> [Task to carry out]
Using the records that appear below, write out exactly the lines from the one with "acknowledgements (R118). -/" through the one with "maps := f.mapsStaged.foldl", keeping both end lines.

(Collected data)

/-- An unexpected completion (R546): discarded and counted; reported unless its request was abandoned. -/
def unexpected (s : State) (fn : Nat) (abandoned : Bool) : State :=
  let s1 := hgCount s fn 3
  if abandoned then s1 else aer s1 (fnAt fn) 2

/-- A completion for a tag in quarantine: discarded; the last one releases the tag. One that comes before its request's
timeout, for an abandoned request, is no error (R541). -/
def lateCompletion (s : State) (r : HostReq) (c : HostCpl) : State :=
  let last := c.status != .ok || decide (c.byteCount ≤ c.data.length)
  let s1 := if r.timedOut then unexpected s r.fn r.abandoned else s
  if last then
    modHost s1 (fun h => releaseTag (invalsLess { h with quarantine := h.quarantine.erase r } r.fn r.tag) r.fn r.tag)
  else s1

/-- HOST_COMPLETION (R511, R546). -/
def hostCompletion (s : State) (fn tag : Nat) (c : HostCpl) : State :=
  match s.host.quarantine.find? (fun r => r.fn == fn && r.tag == tag) with
  | some r => lateCompletion s r c
  | none =>
    match findReq s fn tag with
    | none => unexpected s fn false
    | some r =>
      match r.use with
      | .trans _ _ => unexpected s fn false
      | _ =>
        if c.byteCount ≠ r.len - r.got.length ∨ c.lowerAddr ≠ (r.addr + r.got.length) % 128 then unexpected s fn false
        else
          match c.status with
          | .ur => failUse (reqDone s fn tag) r 0x0B
          | .ca => hostError (reqDone s fn tag) r
          | .poisoned => hostError (reqDone s fn tag) r
          | .ok =>
            let got := r.got ++ c.data.take (r.len - r.got.length)
            if got.length ≥ r.len then deliverRead (reqDone s fn tag) r got
            else modHost s (fun h => { h with reqs := h.reqs.map (fun q => if q = r then { r with got := got } else q) })

def execHostCompletion (fn : Func) (tag : Nat) (c : HostCpl) (s : State) : Out := whenHost s (withTags (fnIx fn) (hostCompletion · (fnIx fn) tag c))

/-- DESCRIPTOR_FETCH_DONE (R495): the 64 bytes a fetching channel asked for. -/
def execDescriptorFetchDone (ch : Nat) (desc : Bytes) (s : State) : Out :=
  whenHost s (fun s =>
    match s.host.reqs.find? (fun r => r.use == .fetch ch) with
    | some r => deliverRead (reqDone s r.fn r.tag) r desc
    | none => s)

/-- COMPLETION_TIMEOUT (R544): the request's tag goes into quarantine, and Ferry hears of it unless it was abandoned. -/
def completionTimeout (s : State) (fn tag : Nat) : State :=
  match findReq s fn tag with
  | some r =>
    let s1 := reqQuarantine s { r with timedOut := true }
    hostError (aer (hgCount s1 fn 4) (fnAt fn) 1) r
  | none =>
    if s.host.quarantine.any (fun q => q.fn == fn && q.tag == tag) then
      modHost s (fun h => invalsLess { h with
        quarantine := h.quarantine.map (fun q => if q.fn = fn ∧ q.tag = tag then { q with timedOut := true } else q) } fn tag)
    else s

def execCompletionTimeout (fn : Func) (tag : Nat) (s : State) : Out := whenRunning s (completionTimeout · (fnIx fn) tag)

/-- TAG_QUARANTINE_EXPIRY (R545). -/
def execTagQuarantineExpiry (fn : Func) (tag : Nat) (s : State) : Out :=
  whenRunning s (withTags (fnIx fn) (fun s =>
    match s.host.quarantine.find? (fun r => r.fn == fnIx fn && r.tag == tag) with
    | some r => modHost s (fun h => releaseTag (invalsLess { h with quarantine := h.quarantine.erase r } r.fn r.tag) r.fn r.tag)
    | none => s))

/-- FABRIC_RESPONSE (R511): a Pier answers the engine's line. An ABORT of a privileged descriptor takes effect here. -/
def fabricResponse (s : State) (e : Nat) (resp : LineResp) (data : Bytes) : State :=
  match tfind s.ferry.engs e with
  | none => s
  | some r =>
    let s1 := match r.wait with
      | .fabricRead _ _ => some s
      | .fabricWrite _ => some s
      | _ => none
    match s1 with
    | none => s
    | some s =>
      if r.ch = noCh then freeEng s e
      else
        match resp with
        | .accessErr => haltEng s e r.ch 0x08
        | .poison => haltEng s e r.ch 0x09
        | .ok =>
          let s2 := match r.wait with
            | .fabricRead o n => setEng s e { r with buf := r.buf ++ slice (padTo 64 data) o n }
            | .fabricWrite n => (engWrote s e r (r.buf.take n)).1
            | _ => s
          if r.ch < 8 ∧ (s.pch r.ch).cause = 0x10 then pchEnd (freeEng s2 e) r.ch 0x10 else engGo s2 e

def execFabricResponse (eng : Nat) (r : LineResp) (data : Bytes) (s : State) : Out := whenRunning s (fabricResponse · eng r data)

/-! ### Privileged channels (R510) -/

def pchGo (s : State) (p : Nat) : State :=
  if 8 ≤ p ∨ (s.pch p).busy then s
  else
    let s1 := modPch s p (fun x => { x with
      busy := true, restart := false, halted := false, cause := 0, bytes := 0, written := [], retryNow := x.retry })
    let cause := descShape (engDesc s p) true
    if cause ≠ 0 then pchEnd s1 p cause else s1

/-- A privileged descriptor that would write an image area between its measurement and the chiplets' acknowledgements (R118). -/
def areaHit (s : State) (p : Nat) : Bool :=
  let d := engDesc s p
  let top := dDst d + (dDstCount d - 1) * dDstStride d + dDstLine d
  s.board.areas.any (fun a => a.2.digest.isSome && decide (dDst d < (areaMib a.1 + 2) * 1048576) && decide (areaMib a.1 * 1048576 < top))

/-- FERRY_PCH_GO: Pilot issues no descriptor that R118 holds back. -/
def execFerryPchGo (p : Nat) (s : State) : Out := whenPilot s (fun s => if areaHit s p then s else pchGo s p)

/-- ABORT: at the next line boundary, which is the response of a line in flight. -/
def pchAbort (s : State) (p : Nat) : State :=
  if !(s.pch p).busy then s
  else
    match s.ferry.engs.find? (fun e => e.2.ch == p) with
    | none => pchEnd s p 0x10
    | some (e, r) =>
      match r.wait with
      | .fabricRead _ _ => modPch s p (fun x => { x with cause := 0x10 })
      | .fabricWrite _ => modPch s p (fun x => { x with cause := 0x10 })
      | _ => pchEnd (freeEng s e) p 0x10

def execFerryPchAbort (p : Nat) (s : State) : Out := whenPilot s (pchAbort · p)

/-! ### The map (R344, R518) -/

/-- FERRY_COMMIT.GO: every staged entry takes effect at once. A sequence number already applied is applied no second time. R518 has a
staged REL of 8-15 refused at COMMIT; a COMMIT that the block refuses changes nothing in effect (R9), so one such entry refuses the
whole COMMIT, which then takes no sequence number (DEDUCED, log entry 170). -/
def ferryCommit (s : State) (seq : BitVec 16) : State :=
  if s.ferry.lastSeq = some seq ∨ s.ferry.mapsStaged.any (fun m => decide (8 ≤ m.2.rel.toNat)) = true then s
  else
    modFerry s (fun f => { f with
      maps := f.mapsStaged.foldl (fun t m => tset t m.1 m.2) f.maps
      lastSeq := some seq })

def execFerryCommit (seq : BitVec 16) (s : State) : Out := whenPilot s (ferryCommit · seq)

end Sys2Proof.Machine
end

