def execFerryEngineFault (eng : Nat) (s : State) : Out := whenPress s (engineFault · eng)

end Sys2Proof.Machine
end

> [Written solution]
/-- A privileged descriptor that would write an image area between its measurement and the chiplets' acknowledgements (R118). -/
def areaHit (s : State) (p : Nat) : Bool :=
  let d := engDesc s p
  let top := dDst d + (dDstCount d - 1) * dDstStride d + dDstLine d
  s.board.areas.any (fun a => a.2.digest.isSome && decide (dDst d < (areaMib a.1 + 2) * 1048576) && decide (areaMib a.1 * 1048576 < top))

/-- FERRY_PCH_GO: Pilot issues no descriptor that R118 holds back. -/
def execFerryPchGo (p : Nat) (s : State) : Out := whenPilot s (fun s => if areaHit s p then s else pchGo s p)

/-- ABORT: at the next line boundary, which is the response of a line in flight. -/
def pchAbort (s : State) (p : Nat) : State :=
  if !(s.pch p).busy then s
  else
    match s.ferry.engs.find? (fun e => e.2.ch == p) with
    | none => pchEnd s p 0x10
    | some (e, r) =>
      match r.wait with
      | .fabricRead _ _ => modPch s p (fun x => { x with cause := 0x10 })
      | .fabricWrite _ => modPch s p (fun x => { x with cause := 0x10 })
      | _ => pchEnd (freeEng s e) p 0x10

def execFerryPchAbort (p : Nat) (s : State) : Out := whenPilot s (pchAbort · p)

/-! ### The map (R344, R518) -/

/-- FERRY_COMMIT.GO: every staged entry takes effect at once. A sequence number already applied is applied no second time. R518 has a
staged REL of 8-15 refused at COMMIT; a COMMIT that the block refuses changes nothing in effect (R9), so one such entry refuses the
whole COMMIT, which then takes no sequence number (DEDUCED, log entry 170). -/
def ferryCommit (s : State) (seq : BitVec 16) : State :=
  if s.ferry.lastSeq = some seq ∨ s.ferry.mapsStaged.any (fun m => decide (8 ≤ m.2.rel.toNat)) = true then s
  else
    modFerry s (fun f => { f with
      maps := f.mapsStaged.foldl (fun t m => tset t m.1 m.2) f.maps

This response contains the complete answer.